Надо научиться какому-то, совсем иному поведению. Нет, не научиться – на учение нет ни времени, ни сил, – а просто довериться инстинкту самосохранения, выползшему из первобытных времен; быстроте инстинкта, его безошибочности, и его беспощадности тоже. Разум может только подвести. Надо не думать, а именно соображать. Разум отступает, чем ближе край бездны, в которую вот-вот провалишься; ведь Р. провалился, а кто еще был таким олицетворением разума!

Провалился, исчез. Навсегда? Бутов знал, что навсегда. Инстинкт был рядом с Бутовым и контролировал его поведение. Человек словно раздваивался, как при шизофрении.

«А если я действительно сошел с ума?» – подумал Бутов.

Новый хозяин квартиры, тяжело и властно ступая, шагал по комнате.

– Жили – не тужили, – сказал он.

У него были черные усики и большое квадратное лицо. Управдом поднимал с пола вещи, пересчитывал, вносил в опись и швырял в общую кучу. Действуя привычно и споро, он сказал тому, с квадратным лицом:

– Если что подойдет – не стесняйтесь!

– А мы в университетах штаны не просиживали, чтобы стесняться. Только и своих шмоток хватает. Этому отовариться, что ли?! – он взглянул на Бутова, стоящего в дверях.

– Нет, нет! – с ужасом воскликнул Бутов и поднял руки к лицу, как бы защищаясь. Мимолетный взгляд того, с квадратным лицом, налился тяжестью, как свинцом, стал

неподвижным; взгляд проникал без малейшего усилия через кисти поднятых рук в глаза, а там и внутрь, в самое затаенное. Вспомнились слова Сони: «Да вы просто трус». И еще вспомнилось: «Кто говорит, я люблю Бога, а брата своего ненавидит, тот лжец».

Трус и лжец. Руки сами собой опустились, да и что защищать, когда ты трус и лжец.

С квадратным лицом снова шагал по комнате, управдом не отвлекаясь составлял опись. Когда все окончилось и Бутов вернулся к себе, он прежде всего стал искать спички, чтобы сжечь тетрадку.

Спичек не нашлось. Попросить у соседей? Это могло выглядеть подозрительным. Он закрыл дверь на два оборота ключа, зашторил окно и стал читать тетрадку:

«… Нынешние апокалипсические времена отличаются от предсказанных Иоанном Богословом тем, что охватывают своим пламенем не сразу всю страну, а постепенно, сословие за сословием; семья за семьей объявляется вне закона, «лишними людьми» в каком-то новом страшном смысле. Гумилева расстреливают, сын его и Ахматовой отправляется в лагерь. А Анна Ахматова остается на свободе. Какая это свобода! Некоторые живут, чтобы забыть, другие – один на тысячу, чтобы помнить. Закон режет семьи по живому; такова его воля. Впрочем, слово «закон» совершенно неуместно.

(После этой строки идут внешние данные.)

-- ==== Sys2Proof/Machine/Recorder.lean ====
section
/-! DEFINITION. The event recorder (chapter 7): taking events, room, the acknowledge word, records, drops. -/
namespace Sys2Proof.Machine

/-- An event is dropped: the pending dropped count, which holds at its greatest value, and DROPPED, which wraps (R138). -/
def Evr.drop (r : Evr) : Evr :=
  { r with
    pendingDropped := if r.pendingDropped = Word.max then Word.max else r.pendingDropped + 1
    dropped := r.dropped + 1 }

/-- There is room while W − A is less than the strip capacity (R136). -/
def Evr.hasRoom (r : Evr) (capacity : Nat) : Bool := decide ((r.w - r.a).toNat < capacity)

/-- The test of an acknowledge word (R137). -/
def Evr.accepts (r : Evr) (capacity : Nat) (v : Word) : Bool := decide ((r.w - v).toNat ≤ capacity)

/-- The acknowledge word is accepted, or refused with the ack-invalid flag set (R137). -/
def Evr.takeAck (r : Evr) (capacity : Nat) (v : Word) : Evr :=
  if r.accepts capacity v then { r with a := v, ackInvalid := false } else { r with ackInvalid := true }

/-- The word and the offset of write `k` of a record (R135). -/
def recordWrite (c : Configuration) (seq : Word) (e : Event) (k : Fin 5) : Nat × Word :=
  match k with
  | 0 => (c.recordWord seq 1, e.headWord)
  | 1 => (c.recordWord seq 2, e.value)
  | 2 => (c.recordWord seq 3, e.passNumber)
  | 3 => (c.recordWord seq 0, seq)
  | 4 => (highWaterOffset, seq)

/-- EVR issues write `k` of a record. -/
def State.recordStep (s : State) (c : Configuration) (seq : Word) (e : Event) (k : Fin 5)
    (behind : Option Event) : State :=
  { s with evr := { s.evr with work := .writing seq e k behind } }.issue .evr
    (recordWrite c seq e k).1 (.write (recordWrite c seq e k).2)

/-- EVR begins the record of an event, with sequence number W + 1 (R134, R135). -/
def State.beginRecord (s : State) (c : Configuration) (e : Event) (behind : Option Event) : State :=
  s.recordStep c (s.evr.w + 1) e 0 behind

/-- The LOST record's event as EVR forms it (R133, R139). -/
def State.lostEvent (s : State) : Event := ⟨.lost, 255, s.evr.pendingDropped, 0, s.pse.passNumber⟩

/-- EVR begins the LOST record that goes before an event (R139). -/
def State.beginLost (s : State) (c : Configuration) (e : Event) : State :=
  s.beginRecord c s.lostEvent (some e)

/-- EVR's view is full: it reads the acknowledge word (R137). -/
def State.readAck (s : State) (lostFirst : Bool) (e : Event) : State :=
  { s with evr := { s.evr with work := .readingAck lostFirst e } }.issue .evr ackOffset .read

/-- Room is judged for the event itself (R136, R139 step 3). -/
def State.startOwn (s : State) (c : Configuration) (e : Event) : State :=
  if s.evr.hasRoom c.stripCapacity then s.beginRecord c e none else s.readAck false e

/-- Room is judged for an event just taken from the queue: a LOST record goes first while drops are pending (R139). -/
def State.startEvent (s : State) (c : Configuration) (e : Event) : State :=
  if s.evr.pendingDropped = 0 then s.startOwn c e
  else if s.evr.hasRoom c.stripCapacity then s.beginLost c e
  else s.readAck true e

/-- EVR takes the oldest event of the queue; with W at its greatest value each event taken is dropped (R131, R134). -/
def State.takeEvents (c : Configuration) : List Event → State → State
  | [], s => { s with evr := { s.evr with queue := [], work := .idle } }
  | e :: q, s =>
    if s.evr.w = Word.max then State.takeEvents c q { s with evr := s.evr.drop }
    else { s with evr := { s.evr with queue := q } }.startEvent c e

/-- EVR goes on to the next event in the queue, if there is one (R135). -/
def State.nextEvent (s : State) : State :=
  match s.eng.config with
  | none => { s with evr := { s.evr with work := .idle } }
  | some c => State.takeEvents c s.evr.queue s

/-- A block hands an event to EVR (R132). It joins the queue, or is dropped when the queue holds 64; an idle EVR
takes the oldest at once (DEDUCED, log entry 9). With no configuration nothing reaches EVR. -/
def State.hand (s : State) (e : Event) : State :=
  match s.eng.config with
  | none => s
  | some c =>
    if Config.queueCapacity ≤ s.evr.queue.length then { s with evr := s.evr.drop }
    else
      let s' := { s with evr := { s.evr with queue := s.evr.queue ++ [e] } }
      match s.evr.work with
      | .idle => State.takeEvents c s'.evr.queue s'
      | .readingAck .. | .writing .. => s'

/-- Events handed in one step by one block, in the order that block gives (R132). -/
def State.handAll (s : State) (es : List Event) : State := es.foldl State.hand s

/-- Events handed together by PSE and by the owner of an edit join in either order (R132): PSE's event joins
before some number of the owner's, a free value. Log entry 6. -/
def State.handTogether (s : State) (pse : Option Event) (owner : List Event) : State :=
  match pse, owner with
  | none, es => s.handAll es
  | some e, [] => s.hand e
  | some e, o :: os =>
    let place := Config.eventPlace s.freeIndex
    { s with freeIndex := s.freeIndex + 1 }.handAll ((o :: os).take place ++ e :: (o :: os).drop place)

/-- The answer to the acknowledge word read (R137, R139): tested, then room is judged again. -/
def State.ackWordRead (s : State) (c : Configuration) (lostFirst : Bool) (e : Event) (v : Word) : State :=
  let s1 := { s with evr := s.evr.takeAck c.stripCapacity v }
  if s1.evr.hasRoom c.stripCapacity then
    if lostFirst then s1.beginLost c e else s1.beginRecord c e none
  else { s1 with evr := s1.evr.drop }.nextEvent

/-- Word 0 of a record is answered: W becomes its number, and a LOST record's count comes off the pending dropped
count (R135, R139). -/
def Evr.recordWritten (r : Evr) (seq : Word) (e : Event) : Evr :=
  { r with
    w := seq
    pendingDropped := if e.kind = .lost then r.pendingDropped - e.value else r.pendingDropped }

/-- The high-water write is answered: the record is finished, EVENT is raised, and EVR goes on to the event behind a
LOST record or to the queue (R135, R139 step 3). Behind a LOST record that took the greatest number the event is dropped without
judging room (R134: EVR writes no further record): DEDUCED, log entry 25. -/
def State.recordFinished (s : State) (c : Configuration) (behind : Option Event) : State :=
  let s1 := { s with evr := { s.evr with work := .idle } }.raise .event
  match behind with
  | none => s1.nextEvent
  | some e =>
    if s1.evr.w = Word.max then { s1 with evr := s1.evr.drop }.nextEvent else s1.startOwn c e

/-- The events EVR's work holds whose records have not been written (R140 to R142). The event behind a LOST record is
one of them (DEDUCED from R138, log entry 10); a LOST record itself is not an event. -/
def EvrWork.unwritten : EvrWork → List Event
  | .idle => []
  | .readingAck _ e => [e]
  | .writing _ e k behind =>
    (if k.val < 4 ∧ e.kind ≠ .lost then [e] else []) ++ behind.toList

/-- Every event EVR holds, none of them written. -/
def Evr.heldEvents (r : Evr) : List Event := r.work.unwritten ++ r.queue

/-- Fault entry on EVR: the work ends, the queue is emptied, each event is counted as dropped (R140, R141). -/
def Evr.endAtFault (r : Evr) : Evr :=
  { r.heldEvents.foldl (fun r _ => r.drop) r with queue := [], work := .idle }

/-- CONFIGURE's effect and DETACH on EVR: W, A, pending dropped count and flag cleared, events discarded are
added to DROPPED alone (R142, R143). -/
def Evr.discard (r : Evr) : Evr :=
  { Evr.powerOn with dropped := r.dropped + Word.ofNat r.heldEvents.length }

end Sys2Proof.Machine
end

То же происходит и с различными направлениями искусства, научными школами; многое заменяется одним. Вы понимаете меня?» Читая, Бутов словно слышал голос Р., мягкий и непреклонный, пророческий. Вот теперь тоска по учителю сжала сердце. Он был единственным из всех, кого Бутов знал, достойным слов: «Се Человек». Позорное и предательское бегство в университетском коридоре было бегством не только от Р., но и от того неокрепшего, что могло стать человеческим в самом себе.

Бутов читал:

«Все это похоже на опричнину и, может быть, с опричнины и началось. Те, кто объявляются вне права жить, – отделяются от остальной страны стеной, проволокой. Тот, кому это удобнее, может вообразить, что за ней тишина. Кто посмелее, расслышит крики, слова, но искаженные до неузнаваемости. Стена, или нет – ширма, которой в больничной палате отделяют умирающего. Уберут ширму, откроется тщательно заправленная кровать, и нет следа от того, кто тут доживал последние часы. Удивительная тайна и ужас бесследности человеческого существования; даже больше чем самой смерти.

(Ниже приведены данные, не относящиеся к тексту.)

/-- A CONFIGURE that passed its checks takes its effect, and PSE writes the publication word NONE (R161, R128, R142). -/
def State.configureEffect (s : State) (h : Held) (c : Configuration) : State :=
  { s with
    eng := { s.eng with config := none }
    pse := s.pse.configured
    evr := s.evr.discard
    bip := s.bip.giveUpEvr
    rqh := { s.rqh with
      held := some { h with stage := .configureWrite c s.eng.config.isSome s.pse.passNumber } } }.issue
    .pse publicationOffset (.write (publicationWord 3 0))

/-- CONFIGURE (R160, R161). -/
def State.workConfigure (s : State) (h : Held) : State :=
  match s.checkConfigure h with
  | .error r => s.refuse h r
  | .ok c => s.configureEffect h c

/-- The answer to CONFIGURE's publication word write: the configuration is stored and the request finishes (R161). -/
def State.configureStored (s : State) (h : Held) (c : Configuration) (hadConfig : Bool) (oldPass : Word) : State :=
  { s with
    eng := { s.eng with config := some c }
    rqh := { s.rqh with effectTaken := true } }.finish h .ok [Word.ofBool hadConfig, oldPass]

/-- LOAD_CURVE up to the first image read (R32 to R34). -/
def State.workLoad (s : State) (h : Held) : State :=
  match s.checkLoad h with
  | .error r => s.refuse h r
  | .ok (c, offset, length) =>
    { s with
      clb := s.clb.openBuilding c offset length
      rqh := { s.rqh with held := some { h with stage := .imageRead } } }.issue .rqh offset .read

/-- An image word has been read: the next is read, or after the last the image is checked, its blocks are reserved and the
request reaches its apply step (R34 to R39). -/
def State.imageWordRead (s : State) (h : Held) (b : Building) (w : Word) : State :=
  let s1 := { s with clb := s.clb.bufferWord b w }
  let b1 : Building := { b with buffer := b.buffer ++ [w] }
  if b1.buffer.length < b1.length then
    s1.issue .rqh (b1.offset + 4 * b1.buffer.length) .read
  else
    match s1.clb.checkImage b1 with
    | .error r => s1.refuseLoad h r
    | .ok shape => { s1 with clb := s1.clb.reserve b1 shape }.reachApply h (.install b1.target)

/-- DELETE_CURVE (R42). -/
def State.workDelete (s : State) (h : Held) : State :=
  match toIndex 64 (h.param 0) with
  | none => s.finish h .badParam []
  | some c =>
    let slot := s.clb.slots[c]
    if slot.body.isNone then s.finish h .ok [s.clb.freeWord]
    else if 0 < slot.forwardCount ∨ 0 < slot.inverseCount then
      s.finish h .inUse [Word.ofNat slot.forwardCount, Word.ofNat slot.inverseCount]
    else s.reachApply h (.delete c)

/-- QUERY_CURVE (R44). -/
def State.workQuery (s : State) (h : Held) : State :=
  match toIndex 64 (h.param 0) with
  | none => s.finish h .badParam []
  | some c => s.finish h .ok (s.clb.query c)

/-- SET_ZONES (R74). -/
def State.workSetZones (s : State) (h : Held) : State :=
  match checkSetZones h with
  | .error r => s.refuse h r
  | .ok (z, contents) => s.reachApply h (.setZones z contents)

/-- SET_POINT (R64, R65). -/
def State.workSetPoint (s : State) (h : Held) : State :=
  match s.checkSetPoint h with
  | .error r => s.refuse h r
  | .ok (i, d) => s.reachApply h (.setPoint i d)

/-- CLEAR_POINT (R68). -/
def State.workClearPoint (s : State) (h : Held) : State :=
  match toIndex 256 (h.param 0) with
  | none => s.finish h .badParam []
  | some i =>
    if s.ptb.points[i].definition.isNone then s.finish h .ok [0, s.pse.passNumber]
    else s.reachApply h (.clearPoint i)

/-- ACK_ZONE (R86). -/
def State.workAckZone (s : State) (h : Held) : State :=
  match checkAckZone h with
  | .error r => s.refuse h r
  | .ok t => s.reachApply h (.ackZone t)

/-- The five counters are zeroed (R162). -/
def State.zeroCounters (s : State) : State :=
  { s with
    pse := { s.pse with published := 0, skipped := 0, overruns := 0 }
    evr := { s.evr with dropped := 0 }
    rqh := { s.rqh with refused := 0 } }

/-- The five counters and the pass number, in the order READ_COUNTERS reports them (R162). -/
def State.counters (s : State) : List Word :=
  [s.pse.published, s.pse.skipped, s.pse.overruns, s.evr.dropped, s.rqh.refused, s.pse.passNumber]

/-- READ_COUNTERS (R162). -/
def State.workReadCounters (s : State) (h : Held) : State :=
  let words := s.counters
  if (h.param 0).getLsbD 0 then
    let s1 := s.zeroCounters
    { s1 with rqh := { s1.rqh with effectTaken := true } }.finish h .ok words
  else s.finish h .ok words

/-- RQH begins work on the held request by its kind code (R151). -/
def State.beginWork (s : State) (h : Held) : State :=
  match h.kind.toNat with
  | 0 => s.workNop h
  | 1 => s.workConfigure h
  | 2 => s.workLoad h
  | 3 => s.workDelete h
  | 4 => s.workQuery h
  | 5 => s.workSetZones h
  | 6 => s.workSetPoint h
  | 7 => s.workClearPoint h
  | 8 => s.workAckZone h
  | 9 => s.workReadCounters h
  | _ => s.finish h .badKind [h.kind.setWidth 32]

/-- The write of header word 10 is answered: the scan ends and work begins (R149, R151). -/
def State.takeComplete (s : State) (h : Held) : State :=
  { s with rqh := { s.rqh with scan := none } }.beginWork h

end Sys2Proof.Machine
end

Впрочем, какая же ширма, если стена метровой толщины или проволока – их до срока не сдвинешь никакими силами. Одна половина народа уничтожает другую. Нет, уничтожает именно не половина, а та самая узкая «кучка, идущая по крутому обрыву»; она не сорвется в бездну, ни у кого не хватит умения и сил столкнуть ее. Самое совестливое слово, долг, – теперь не из сердца, подчиняется не внутреннему велению, а всегда давлению извне – всегда как формула насилия.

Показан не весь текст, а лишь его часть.